I often come across zero rated puzzles which I think are quite good but are simply not understood. For instance:

lichess.org/training/69149

In this puzzle, black seems to have a choice between saving his knight but letting white's bishop escape, or taking the bishop and giving up the knight (after which each side can capture the guilty pawn). If that were all that was going on, the puzzle moves would be incomprehensible. Moreover, if that were all that was going on, it might be preferable to take the bishop, although that would hardly merit a puzzle. However clearly there is more going on. Black also has a mate threat with the queen in the corner that can be defended against by the white knight (after Qa1+). However, by saving black's knight black is also putting the knight in a position to move to c5 and help the queen mate on b2. There is no way white can save his bishop and defend against the mate threat, but it takes some time to see that. Don't tell me - you zero raters - that you saw all that and still thought the puzzle sucked. You simply didn't understand why the computer moves white's king and gives up the bishop. The computer "sees" the mate threat that the raters do not. Admittedly one may stumble on the solution without having fully seen the implications of saving the knight. That may detract slightly from the value of the puzzle, but only slightly. I think many of the zero rated puzzles are like that; the raters don't really get it.
that's why after you get it wrong/right, they conveniently load the engine so you can actually see why the move you "expected" was so trash. It is a bit annoying, but that's life in automated systems.
Actually i solved this a little ago (now at 69530), but i rarely vote on any puzzle.

I liked it:)
One has to take the rating of the puzzle with a grain of salt. Perhaps people should be more modest before rating a puzzle. If the puzzle didn't make sense to you, or if it seemed incredibly simple, or the engine move seemed dumb, consider that maybe you didn't get something. You can discuss it here before immediately taking out your frustration on the puzzle rating.
You don't have to see all this to get it right. The concept of this puzzle is simple.

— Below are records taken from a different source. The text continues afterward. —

-- ==== Sys2Proof/WellFormed.lean ====
section
/-! DEFINITION. What is well formed: a row belongs to the VARIANT of the instance it is applied to (30_encoding.md R69), and
a parameter set is legal (00_scope.md R9). Every operand value is legal (30_encoding.md R64). -/

namespace Sys2Proof

/-- The row `i` is a row of an instance of variant `v` (30_encoding.md R69). -/
def Instr.wf (v : Variant) (i : Instr) : Bool :=
  match i with
  | .predictG _ => v == .gshare
  | .updateG _ _ _ => v == .gshare
  | .predictT _ => v == .tournament
  | .updateT _ _ _ => v == .tournament
  | .reset => true

/-- The legality conditions of 00_scope.md R9, with the range of `META_RESET` where there is a META table
(60_exceptions.md R131, row 5). -/
def Params.wf (p : Params) : Bool :=
  p.btbSize != 0 && p.btbSize &&& (p.btbSize - 1) == 0
    && decide (1 ≤ p.bhrSize.toNat) && decide (p.bhrSize.toNat ≤ 32)
    && (p.variant == .gshare || decide (p.metaReset ≤ 7))

end Sys2Proof
end

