-- ==== Sys2Proof/Machine/Core.lean ====
section
/-! DEFINITION. The machine behind the host's interface. -/

def Sys2Proof.core : Host.Core :=
  { State := Sys2Proof.Machine.State, Fault := Sys2Proof.Machine.Fault,
    Refusal := Sys2Proof.Machine.Refusal, step := Sys2Proof.Machine.step,
    reset := Sys2Proof.Machine.State.reset }
end

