-- ==== Sys2Proof/Laws/Flags.lean ====
section
/-! SUPPORT. The counters, thresholds and shifters as arithmetic on naturals: nothing is lost in narrowing
(40_indexing_and_primitives.md R86 to R91, R95). -/

namespace Sys2Proof.Machine

theorem sat2_toNat (c : Counter2) (taken : Bool) :
    (sat2 c taken).toNat = if taken then min (c.toNat + 1) 3 else c.toNat - 1 := by
  revert c taken
  decide

theorem metaUp_toNat (m : Counter3) : (metaUp m).toNat = min (m.toNat + 1) 7 := by
  revert m
  decide

theorem metaDown_toNat (m : Counter3) : (metaDown m).toNat = m.toNat - 1 := by
  revert m
  decide

theorem shiftH_toNat (c : Config) (g : Word) (taken : Bool) :
    (shiftH c g taken).toNat = (2 * g.toNat + taken.toNat) % 2 ^ c.H := by
  have hp : 2 ^ c.H ≤ 2 ^ 32 := Nat.pow_le_pow_right (by decide) c.H_le
  have hm := Nat.mod_lt (2 * g.toNat + taken.toNat) (Nat.two_pow_pos c.H)
  rw [shiftH, BitVec.toNat_ofNat, Nat.mod_eq_of_lt (by omega)]

theorem shift8_toNat (l : LocalHistory) (taken : Bool) :
    (shift8 l taken).toNat = (2 * l.toNat + taken.toNat) % 256 := by
  rw [shift8, BitVec.toNat_ofNat]
  omega

theorem dir2_iff (c : Counter2) : dir2 c = true ↔ 2 ≤ c.toNat := by simp [dir2]

theorem useGshare_iff (m : Counter3) : useGshare m = true ↔ 4 ≤ m.toNat := by simp [useGshare]

/-- "`post_correct(c, T) = (c >= 1)` and `post_correct(c, N) = (c <= 2)`" (40_indexing_and_primitives.md R97). -/
theorem postCorrect_iff (c : Counter2) (taken : Bool) :
    postCorrect c taken = true ↔ if taken then 1 ≤ c.toNat else c.toNat ≤ 2 := by
  revert c taken
  decide

end Sys2Proof.Machine
end

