-- ==== Sys2Proof/Tests/Slice0.lean ====
section
/-! SUPPORT. Tests whose expected values are those of spec/95_test_vectors.md (named by their vector) or of a rule's worked
example, the smoke tests of the well-formedness checks, and for every obligation with hypotheses a witness that meets
them. -/

open Sys2Proof Sys2Proof.Machine

namespace Sys2Proof.Tests

/-! ### Small instances and states -/

def cG : Config := { variant := .gshare, B := 2, H := 2, metaReset := 0 }
def cT : Config := { variant := .tournament, B := 2, H := 2, metaReset := 0 }
def cG0 : Config := { variant := .gshare, B := 0, H := 1, metaReset := 0 }
def cG1 : Config := { variant := .gshare, B := 1, H := 3, metaReset := 0 }
def cGmax : Config := { variant := .gshare, B := 31, H := 32, metaReset := 0 }
def cT7 : Config := { variant := .tournament, B := 2, H := 1, metaReset := 7 }

/-- The next state, where there is one. -/
def after (o : Host.Outcome State Fault Refusal) : Option State :=
  match o with
  | .next t => some t
  | .fault _ => none
  | .refused _ => none

/-- The refusal, where there is one. -/
def refusalOf (o : Host.Outcome State Fault Refusal) : Option Refusal :=
  match o with
  | .next _ => none
  | .fault _ => none
  | .refused r => some r

/-- The worked example of 41_gshare.md R100. -/
def exampleG : State :=
  { State.resetOf cG with ghr := 3, pht := [(3, 2)], btb := [(0, BtbEntry.mk true 0x200 0x10)] }

/-- The worked example of 42_tournament.md R110 with the meta counter `m`. -/
def exampleT (m : Counter3) : State :=
  { State.resetOf cT with
    pht := [(0, 3)], lht := [(0, 0x1F)], btb := [(0, BtbEntry.mk true 0x200 0x40)], metaTab := [(0, m)] }

/-! ### Decoding and encoding (V1) -/

theorem test_decode_predictG : decode .gshare 0x000000000FFFFFFFC = .ok (.predictG 0xFFFFFFFC) := by rfl

theorem test_decode_predictT : decode .tournament 0x00000000000000100 = .ok (.predictT 0x100) := by rfl

theorem test_decode_updateG :
    decode .gshare 0x3CAFEF00CDEADBEEC = .ok (.updateG 0xDEADBEEC 0xCAFEF00C true) := by rfl

theorem test_decode_updateT :
    decode .tournament 0x20000010400000100 = .ok (.updateT 0x100 0x104 false) := by rfl

theorem test_decode_reset :
    decode .gshare 0x40000000000000000 = .ok .reset ∧ decode .tournament 0x40000000000000000 = .ok .reset :=
  ⟨rfl, rfl⟩

/-- V1, the non-canonical and the reserved rows, and the neighbours of the reserved word. -/
theorem test_decode_corners :
    decode .gshare 0x10000123400000100 = .ok (.predictG 0x100) ∧
    decode .tournament 0x5FFFFFFFFFFFFFFFF = .ok .reset ∧
    decode .gshare 0x60000000000000000 = .error .reservedOpcode ∧
    decode .tournament 0x7FFFFFFFFFFFFFFFF = .error .reservedOpcode ∧
    decode .gshare 0x20000000000000000 = .ok (.updateG 0 0 false) := ⟨rfl, rfl, rfl, rfl, rfl⟩
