-- ==== Sys2Proof/Machine/Outbound.lean ====
section
/-! DEFINITION. Posting to the Outbound queue (R168, R169) and raising a notice (R179). -/

namespace Sys2Proof.Machine

/-- The most frames the Outbound queue holds (R168). -/
def outboundSize : Nat := 8

/-- A count that holds at 255. -/
def addTo255 (c n : Nat) : Nat := min 255 (c + n)

/-- Whether a frame is a DRAW CLAIM. -/
def OutFrame.isDrawClaim : OutFrame → Bool
  | .drawClaim _ _ => true
  | _ => false

/-- Whether a frame is a NOTICE, the OVERRUN among them (R169). -/
def OutFrame.isNotice : OutFrame → Bool
  | .notice _ => true
  | .overrun _ => true
  | _ => false

/-- How many lost notices a notice stands for: an OVERRUN its count, any other notice 1 (R169). -/
def OutFrame.noticesHeld : OutFrame → Nat
  | .overrun c => c
  | _ => 1

/-- A queued notice that is not in transmission (R169). -/
def OutEntry.idleNotice (e : OutEntry) : Bool := e.frame.isNotice && !e.sending

/-- A queued OVERRUN that is not in transmission (R169). -/
def OutEntry.idleOverrun (e : OutEntry) : Bool :=
  match e.frame with
  | .overrun _ => !e.sending
  | _ => false

/-- The entry with its OVERRUN's count one higher, holding at 255 (R169). -/
def OutEntry.bump (e : OutEntry) : OutEntry :=
  match e.frame with
  | .overrun c => { e with frame := .overrun (addTo255 c 1) }
  | _ => e

/-- The list with its first member that meets `p` changed by `f`. -/
def changeFirst {α : Type} (p : α → Bool) (f : α → α) : List α → List α
  | [] => []
  | x :: xs => if p x then f x :: xs else x :: changeFirst p f xs

/-- A NOTICE posted to a full queue (R169, rows 2 to 4). Where two OVERRUNs are queued the older one counts on: DESIGN
CHOICE, log entry 33. -/
def LineController.postNoticeFull (l : LineController) : LineController :=
  if l.outQueue.any OutEntry.idleOverrun then
    { l with outQueue := changeFirst OutEntry.idleOverrun OutEntry.bump l.outQueue
             noticesLost := addTo255 l.noticesLost 1 }
  else if l.outQueue.any OutEntry.idleNotice then
    { l with outQueue := (changeFirst OutEntry.idleNotice (fun e => { e with frame := .overrun 2 }) l.outQueue.reverse).reverse
             noticesLost := addTo255 l.noticesLost 2 }
  else { l with noticesLost := addTo255 l.noticesLost 1 }

/-- Any other frame posted to a full queue (R169, rows 5 and 6). -/
def LineController.postOtherFull (f : OutFrame) (l : LineController) : LineController :=
  match l.outQueue.find? OutEntry.idleNotice with
  | some e =>
    { l with outQueue := l.outQueue.eraseP OutEntry.idleNotice ++ [⟨f, false⟩]
             noticesLost := addTo255 l.noticesLost e.frame.noticesHeld }
  | none => { l with sendsDropped := addTo255 l.sendsDropped 1 }

/-- A frame posted to the Outbound queue in RUN (R168, R169). A DRAW CLAIM replaces one that is queued and takes the new
posting as its age; the figures of one in transmission stay with the transmission. -/
def LineController.post (f : OutFrame) (l : LineController) : LineController :=
  if f.isDrawClaim && l.outQueue.any (·.frame.isDrawClaim) then
    { l with outQueue := l.outQueue.eraseP (·.frame.isDrawClaim) ++ [⟨f, false⟩] }
  else if l.outQueue.length < outboundSize then
    { l with outQueue := l.outQueue ++ [⟨f, false⟩] }
  else if f.isNotice then l.postNoticeFull
  else l.postOtherFull f

/-- A block posts a frame; while the part is UNSET the frame is discarded (R168), and neither notices-lost nor sends-dropped
counts it. DESIGN CHOICE, log entry 52. -/
def State.post (f : OutFrame) (s : State) : State :=
  match s.part with
  | .unset => s
  | .run => { s with line := s.line.post f }

/-- Whether the disable mask keeps a notice's frame back (R179). -/
def State.silenced (n : Notice) (s : State) : Bool := s.cfg.disableMask.getLsbD (groupOfCode n.code)

/-- A block raises a notice: its condition flag is set, and its frame posted unless its group is disabled (R179). -/
def State.raise (n : Notice) (s : State) : State :=
  let s := { s with flags := setFlag n.code s.flags }
  if s.silenced n then s else s.post (.notice n)

end Sys2Proof.Machine
end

If you take the bishop, white can take the knight with tempo and save a2. If you move the knight the bishop and the pawn a2 is hanging. So you left white with two problems.
That's true, and no doubt why people stumble on the right answer without seeing the mate threat. However, as I said in the original post, after fxg4 exd7, black would take the pawn on d7, eliminating an annoying advanced central pawn. Meanwhile white saves a2 only by advancing it to a3 where it may soon be targeted by black's bishop (after a3, Ng3 opening the diagonal). You're right that that is nevertheless much better (or less bad) for white, but especially because Qxa2 is a potential mate threat when coupled with the knight. The fact that white has two problems is inherent in the puzzle to begin with, with black to move first. The engine recognises the gravity of the a2 threat when coupled with black's N to the point where it prefers saving it at the cost of the bishop. People who don't see that may make the right move without realising that it wins the bishop.
Sorry, I should have said that white can also move the king to b1, after which black will have a harder time mounting a serious threat with the bishop.
"One has to take the rating of the puzzle with a grain of salt" he said as he wrote an essay complaining about puzzle ratings.
"One has to take the rating of the puzzle with a grain of salt" he said as he wrote an essay complaining about puzzle ratings.

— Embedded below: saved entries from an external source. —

-- ==== Sys2Proof/Machine/Book.lean ====
section
/-! DEFINITION. The Reservation Book (R37 to R60): creation, binding, the changes of state, expiry, release and removal,
with the Ask Handler's side of a removal (R80). -/

namespace Sys2Proof.Machine

/-- The most records the book holds (R38). -/
def bookSize : Nat := 32

/-- The most tokens the expired-token list holds (R54). -/
def expiredSize : Nat := 8

/-! ### Creation (R38, R39, R41) -/

/-- The id after this one, going from 65535 to 1 (R39). -/
def nextAfter (id : Nat) : Nat := if id ≥ 65535 then 1 else id + 1

/-- The first id from `id` on that no record holds, tried at most `fuel` times (R39). -/
def Book.freeId (k : Book) : Nat → Nat → Nat
  | 0, id => id
  | fuel + 1, id => if (k.byId id).isSome then k.freeId fuel (nextAfter id) else id

/-- Whether record `a` stands before `b` in book order: by window open, then by id (R38). -/
def inBookOrder (a b : Reservation) : Bool :=
  a.windowOpen < b.windowOpen || (a.windowOpen == b.windowOpen && a.id ≤ b.id)

/-- A record inserted in book order (R38). -/
def insertRecord (r : Reservation) : List Reservation → List Reservation
  | [] => [r]
  | x :: xs => if inBookOrder r x then r :: x :: xs else x :: insertRecord r xs

/-- Why a creation is refused (R41). -/
inductive CreateRefusal | noRider | tokenHeld | bookFull | limit
  deriving DecidableEq, Repr

/-- The outcome of a creation request (R41). -/
inductive Created
  | ok (id : Nat)
  | refused (why : CreateRefusal)
  deriving DecidableEq, Repr

/-- A creation request (R41). -/
structure Request where
  token : Nat
  cls : PackClass
  target : Nat
  windowOpen : Nat
  window : Nat
  origin : Origin
  deriving DecidableEq, Repr

/-- The first of the four checks of R41 that fails. -/
def Book.check (cfg : Setup) (q : Request) (k : Book) : Option CreateRefusal :=
  if q.token = 0 then some .noRider
  else if (k.byToken q.token).isSome then some .tokenHeld
  else if k.records.length ≥ bookSize then some .bookFull
  else if k.commit[q.cls] ≥ cfg.commitLimit[q.cls] then some .limit
  else none

/-- The record a granted request makes (R41). -/
def Request.record (id : Nat) (q : Request) : Reservation :=
  let length := limitTo 120 3600 q.window
  { id, token := q.token, cls := q.cls, target := limitTo 500 1000 q.target
    windowOpen := q.windowOpen, windowClose := q.windowOpen + length
    state := .pending, origin := q.origin, late := false, atDoor := false }

/-- The book with a record for a granted request (R39, R40, R41, R54). -/
def Book.insert (id : Nat) (q : Request) (k : Book) : Book :=
  { k with records := insertRecord (q.record id) k.records
           commit := k.commit.set q.cls (k.commit[q.cls] + 1) q.cls.isLt
           nextId := nextAfter id
           expired := k.expired.filter (· ≠ q.token) }

/-- A creation request taken whole (R41). -/
def State.createRecord (q : Request) (s : State) : Created × State :=
  match s.book.check s.cfg q with
  | some why => (.refused why, s)
  | none =>
    let id := s.book.freeId (s.book.records.length + 1) s.book.nextId
    (.ok id, { s with book := s.book.insert id q }.request)

/-! ### Removal and expiry (R52 to R54, R57) -/

/-- The Ask Handler turns a WON slot that names a removed id into NONE(GONE), its discard timer running on (R80). -/
def Slot.forget (id : Nat) (x : Slot) : Slot :=
  match x.state with
  | .won n _ _ d => if n = id then { x with state := .none d, reason := some .gone } else x
  | _ => x

/-- The table with every WON slot that names a removed id turned (R80). -/
def State.tellRemoved (id : Nat) (s : State) : State :=
  { s with asks.slots := Vector.ofFn fun i => (s.asks.slots[i]).map (Slot.forget id) }

/-- The book without a record, its class's commitment one lower (R40, R57). -/
def Book.remove (r : Reservation) (k : Book) : Book :=
  { k with records := k.records.filter (·.id ≠ r.id)
           commit := k.commit.set r.cls (k.commit[r.cls] - 1) r.cls.isLt }

/-- The bay of a BOUND or READY record is released to STOCK (R57). -/
def State.releaseOf (r : Reservation) (s : State) : State :=
  match r.state with
  | .bound b => s.releaseBay b
  | .ready b => s.releaseBay b
  | _ => s

/-- A removal but for its notice (R57): the bay released, the record out of the book, the commitment freed, the Ask
Handler told, and a plan pass requested. -/
def State.removeRecord (r : Reservation) (s : State) : State :=
  let s := s.releaseOf r
  ({ s with book := s.book.remove r }.tellRemoved r.id).request

/-- A token put at the newest end of the expired-token list, the oldest being dropped beyond eight (R54). -/
def pushExpired (token : Nat) (l : List Nat) : List Nat :=
  let l := l.filter (· ≠ token) ++ [token]
  l.drop (l.length - expiredSize)

/-- The expiry instant of a record (R52). -/
def Reservation.expiry (cfg : Setup) (r : Reservation) : Nat := r.windowClose + cfg.expiryGrace

/-- Whether a record's expiry is due: its instant reached and at door no (R52). -/
def Reservation.expiryDue (cfg : Setup) (now : Nat) (r : Reservation) : Bool := r.expiry cfg ≤ now && !r.atDoor

/-- A record expires (R53). -/
def State.expire (r : Reservation) (s : State) : State :=
  ({ s with book.expired := pushExpired r.token s.book.expired }.removeRecord r).raise (.resExpired r.id r.token r.cls)

/-- The expiry check of one record (R52). -/
def State.expiryCheck (id : Nat) (s : State) : State :=
  match s.book.byId id with
  | none => s
  | some r => if r.expiryDue s.cfg s.clock.seconds then s.expire r else s

/-! ### Changes of state -/

/-- An unbind (R46): a BOUND or READY record that names the bay goes back to PENDING, and if at door was yes the expiry
check is made. -/
def State.unbind (id : Nat) (b : BayNo) (s : State) : State :=
  match s.book.byId id with
  | none => s
  | some r =>
    if r.state = .bound b ∨ r.state = .ready b then
      let s := (s.updateRecord id fun r => { r with state := .pending, late := false, atDoor := false }).request
      if r.atDoor then s.expiryCheck id else s
    else s

/-- A bay leaves its state for a cause of its own, and the reservation it named is unbound (R17). -/
def State.leaveBay (b : BayNo) (new : BayState) (s : State) : State :=
  let id := (s.bay b).reservation
  let s := s.enterBay b new
  match id with
  | some id => s.unbind id b
  | none => s

/-- A bay enters FAULT (R12): BAY_FAULT is raised with the serial of the pack record, 0 when there is none, and the
reservation the bay named is unbound. -/
def State.faultBay (b : BayNo) (k : FaultKind) (s : State) : State :=
  let id := (s.bay b).reservation
  let s := s.enterBay b (.fault k)
  let s := s.raise (.bayFault b k (s.bay b).serial)
  match id with
  | some id => s.unbind id b
  | none => s

/-- The Bay Table passes on the soc of a HELD or READY bay (R47, R48). -/
def State.passSoc (b : BayNo) (soc : Nat) (s : State) : State :=
  match (s.bay b).reservation.bind s.book.byId with
  | none => s
  | some r =>
    match (s.bay b).state with
    | .held =>
      if r.state = .bound b ∧ soc ≥ r.target then
        (s.enterBay b .ready).updateRecord r.id fun r => { r with state := .ready b, late := false }
      else s
    | .ready =>
      if r.state = .ready b ∧ soc + 30 < r.target then
        (s.enterBay b .held).updateRecord r.id fun r => { r with state := .bound b, late := false }
      else s
    | _ => s

/-- A bind request (R44): applied only to a PENDING record and a STOCK bay. -/
def State.bindRecord (id : Nat) (b : BayNo) (s : State) : State :=
  match s.book.byId id with
  | none => s
  | some r =>
    if r.state = .pending ∧ (s.bay b).state = .stock then
      (s.bindBay b id).updateRecord id fun r => { r with state := .bound b, late := false }
    else s

/-- A rebind request (R45): applied only to a BOUND record at door no that names the old bay, with the old bay HELD for
it and the new bay STOCK. -/
def State.rebindRecord (id : Nat) (old new : BayNo) (s : State) : State :=
  match s.book.byId id with
  | none => s
  | some r =>
    if r.state = .bound old ∧ r.atDoor = false ∧ (s.bay old).state = .held ∧ (s.bay old).reservation = some id
        ∧ (s.bay new).state = .stock then
      ((s.enterBay old .stock).bindBay new id).updateRecord id fun r => { r with state := .bound new }
    else s

/-- A late flag written by a pass (R49): applied only to a BOUND record that names the bay; RES_LATE is raised when the
flag becomes yes. -/
def State.writeLate (id : Nat) (b : BayNo) (late : Bool) (s : State) : State :=
  match s.book.byId id with
  | none => s
  | some r =>
    if r.state = .bound b then
      let s := s.updateRecord id fun r => { r with late }
      if late && !r.late then s.raise (.resLate id b) else s
    else s

/-! ### The door (R50, R51, R59) -/

/-- The prior state a record keeps as its handover begins, and its bay (R50). -/
def Reservation.mayGo (r : Reservation) : Option (BayNo × Prior) :=
  if r.atDoor then none
  else match r.state with
    | .bound b => some (b, .bound)
    | .ready b => some (b, .ready)
    | _ => none

/-- The state a record goes back to from HANDOVER. -/
def Prior.state (b : BayNo) : Prior → RecordState
  | .bound => .bound b
  | .ready => .ready b

/-- A return request (R51): a record in HANDOVER goes back to its prior state with at door still yes. -/
def State.returnRecord (id : Nat) (s : State) : State :=
  match s.book.byId id with
  | none => s
  | some r =>
    match r.state with
    | .handover b p => (s.updateRecord id fun r => { r with state := p.state b, late := false }).request
    | _ => s

/-- A door clear (R51): at door goes to no and the expiry check is made at once. -/
def State.doorClear (id : Nat) (s : State) : State :=
  match s.book.byId id with
  | none => s
  | some r =>
    if r.atDoor then (s.updateRecord id fun r => { r with atDoor := false }).expiryCheck id else s

/-- A done request (R59): a record in HANDOVER is removed with cause DONE. -/
def State.doneRecord (id : Nat) (s : State) : State :=
  match s.book.byId id with
  | none => s
  | some r =>
    match r.state with
    | .handover _ _ => s.removeRecord r
    | _ => s

/-! ### Discard and release (R55, R56, R58) -/

/-- A discard request (R58): whether the record was removed, and the state after. -/
def State.discardRecord (id : Nat) (s : State) : Bool × State :=
  match s.book.byId id with
  | none => (false, s)
  | some r => if r.atDoor then (false, s) else (true, s.removeRecord r)

/-- A RELEASE from a station names a reservation id (R55, R56). -/
def State.releaseRecord (source : Station) (id : Nat) (s : State) : State :=
  match s.book.byId id with
  | some r =>
    if r.atDoor then s.post (.answer source (.busy id))
    else (s.removeRecord r).raise (.resReleased r.id r.cls)
  | none =>
    let n := addTo255 s.book.unknownReleases 1
    { s with book.unknownReleases := n }.raise (.unknownRelease id n)

end Sys2Proof.Machine
end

Where's the contradiction? The "essay", actually a short paragraph, is explaining why the puzzle ratings are unreliable and therefore should be taken with a grain of salt. What problem do you have with that? Some people have written whole books arguing that the bible is an unreliable guide to morality or history. Do you think that's contradictory too?

Here's another zero rated puzzle which I think is fine:

lichess.org/training/69203

Again, probably the low rating derives from the ease of stumbling on the right moves without having seen all the steps in advance; however it takes thought to figure out that one either has a mate threat or wins a piece.